**** Source records ****

-- ==== Sys2Proof/Decode.lean ====
section
/-! DEFINITION. The command word: its fields, the decoder (total on every word, rejecting by name),
the encoder, and the names of 30_encoding.md R52 and R54. -/

namespace Sys2Proof

/-- Why a command word is rejected. -/
inductive DecodeError where
  /-- A bit of RES = word[31:9] is set (30_encoding.md R48). -/
  | reservedBits
  /-- OPC is none of the ten of R46 (30_encoding.md R49). -/
  | reservedOpcode
  /-- E = 1 in a command other than TC_DECODE (30_encoding.md R47). -/
  | strayE
  deriving DecidableEq, Repr

/-- OPC, word[7:0] (30_encoding.md R45). -/
def opcOf (w : CmdWord) : BitVec 8 := w.extractLsb' 0 8

/-- E, word[8] (30_encoding.md R45). -/
def eOf (w : CmdWord) : Bool := w.getLsbD 8

/-- RES, word[31:9] (30_encoding.md R45). -/
def resOf (w : CmdWord) : BitVec 23 := w.extractLsb' 9 23

/-- A command without the flag E: E = 1 is rejected (30_encoding.md R47). -/
def plainCommand (e : Bool) (i : Instr) : Except DecodeError Instr :=
  if e then .error .strayE else .ok i

/-- The opcode map (30_encoding.md R46). It is the same for both builds: whether TC_SET_SEG and E = 1
are present is checked when the command runs. -/
def decodeOpc (opc : BitVec 8) (e : Bool) : Except DecodeError Instr :=
  if opc = 0x01#8 then plainCommand e .crc16
  else if opc = 0x10#8 then plainCommand e .tcCreate
  else if opc = 0x11#8 then plainCommand e .tcSetSeg
  else if opc = 0x12#8 then plainCommand e .tcEncode
  else if opc = 0x13#8 then .ok (.tcDecode e)
  else if opc = 0x20#8 then plainCommand e .tmCreate
  else if opc = 0x21#8 then plainCommand e .tmEncode
  else if opc = 0x22#8 then plainCommand e .tmDecode
  else if opc = 0x30#8 then plainCommand e .cntRead
  else if opc = 0x31#8 then plainCommand e .cntWrite
  else .error .reservedOpcode

/-- The decoder (30_encoding.md R45 to R49). -/
def decode (w : CmdWord) : Except DecodeError Instr :=
  if resOf w = 0#23 then decodeOpc (opcOf w) (eOf w) else .error .reservedBits

/-- The opcode of a command (30_encoding.md R46). -/
def Instr.opc : Instr → BitVec 8
  | .crc16 => 0x01#8
  | .tcCreate => 0x10#8
  | .tcSetSeg => 0x11#8
  | .tcEncode => 0x12#8
  | .tcDecode _ => 0x13#8
  | .tmCreate => 0x20#8
  | .tmEncode => 0x21#8
  | .tmDecode => 0x22#8
  | .cntRead => 0x30#8
  | .cntWrite => 0x31#8

/-- The flag E of a command (30_encoding.md R47). -/
def Instr.eBit : Instr → BitVec 1
  | .tcDecode e => BitVec.ofBool e
  | .crc16 => 0#1
  | .tcCreate => 0#1
  | .tcSetSeg => 0#1
  | .tcEncode => 0#1
  | .tmCreate => 0#1
  | .tmEncode => 0#1
  | .tmDecode => 0#1
  | .cntRead => 0#1
  | .cntWrite => 0#1

/-- The encoder: RES ++ E ++ OPC (30_encoding.md R45). -/
def Instr.encode (i : Instr) : CmdWord := 0#23 ++ i.eBit ++ i.opc

/-- A command word of the opcode table, given as a number. A command has one 32-bit word and no
byte order (30_encoding.md R45, 20_memory.md R40), so the number is the word; a longer one is no
command. -/
def decodeTableWord (nbits w : Nat) : Option Instr :=
  if nbits ≤ 32 then (decode (BitVec.ofNat 32 (w % 2 ^ nbits))).toOption else none

/-- The assembler's name of a command (30_encoding.md R52). -/
def Instr.asmName : Instr → String
  | .crc16 => "crc16"
  | .tcCreate => "tc.create"
  | .tcSetSeg => "tc.setseg"
  | .tcEncode => "tc.encode"
  | .tcDecode false => "tc.decode"
  | .tcDecode true => "tc.decode.seg"
  | .tmCreate => "tm.create"
  | .tmEncode => "tm.encode"
  | .tmDecode => "tm.decode"
  | .cntRead => "cnt.read"
  | .cntWrite => "cnt.write"

/-- The commands under every assembler name, TC_DECODE under its two (30_encoding.md R52, R53). -/
def allCommands : List Instr :=
  [.crc16, .tcCreate, .tcSetSeg, .tcEncode, .tcDecode false, .tcDecode true,
   .tmCreate, .tmEncode, .tmDecode, .cntRead, .cntWrite]

/-- The command an assembler mnemonic stands for; there are no pseudo-instructions
(30_encoding.md R52, R53). -/
def assemble (name : String) : Option Instr := allCommands.find? (fun i => i.asmName == name)

/-- The numbers of the sequence flags (30_encoding.md R54). -/
def SeqFlags.code : SeqFlags → BitVec 2
  | .continuing => 0b00#2
  | .first => 0b01#2
  | .last => 0b10#2
  | .noSegmentation => 0b11#2

/-- The name of a value of the sequence flags; no value is reserved (30_encoding.md R54). -/
def SeqFlags.ofCode (v : BitVec 2) : SeqFlags :=
  if v = 0b00#2 then .continuing
  else if v = 0b01#2 then .first
  else if v = 0b10#2 then .last
  else .noSegmentation

end Sys2Proof
end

****

= Your task =
Starting with the first line of the listing above and ending with the line that holds "TC_SET_SEG and E = 1", return those lines exactly as written, both included.

= Answer to this exercise =
-- ==== Sys2Proof/Decode.lean ====
section
/-! DEFINITION. The command word: its fields, the decoder (total on every word, rejecting by name),
the encoder, and the names of 30_encoding.md R52 and R54. -/

namespace Sys2Proof

/-- Why a command word is rejected. -/
inductive DecodeError where
  /-- A bit of RES = word[31:9] is set (30_encoding.md R48). -/
  | reservedBits
  /-- OPC is none of the ten of R46 (30_encoding.md R49). -/
  | reservedOpcode
  /-- E = 1 in a command other than TC_DECODE (30_encoding.md R47). -/
  | strayE
  deriving DecidableEq, Repr

/-- OPC, word[7:0] (30_encoding.md R45). -/
def opcOf (w : CmdWord) : BitVec 8 := w.extractLsb' 0 8

/-- E, word[8] (30_encoding.md R45). -/
def eOf (w : CmdWord) : Bool := w.getLsbD 8

/-- RES, word[31:9] (30_encoding.md R45). -/
def resOf (w : CmdWord) : BitVec 23 := w.extractLsb' 9 23

/-- A command without the flag E: E = 1 is rejected (30_encoding.md R47). -/
def plainCommand (e : Bool) (i : Instr) : Except DecodeError Instr :=
  if e then .error .strayE else .ok i

/-- The opcode map (30_encoding.md R46). It is the same for both builds: whether TC_SET_SEG and E = 1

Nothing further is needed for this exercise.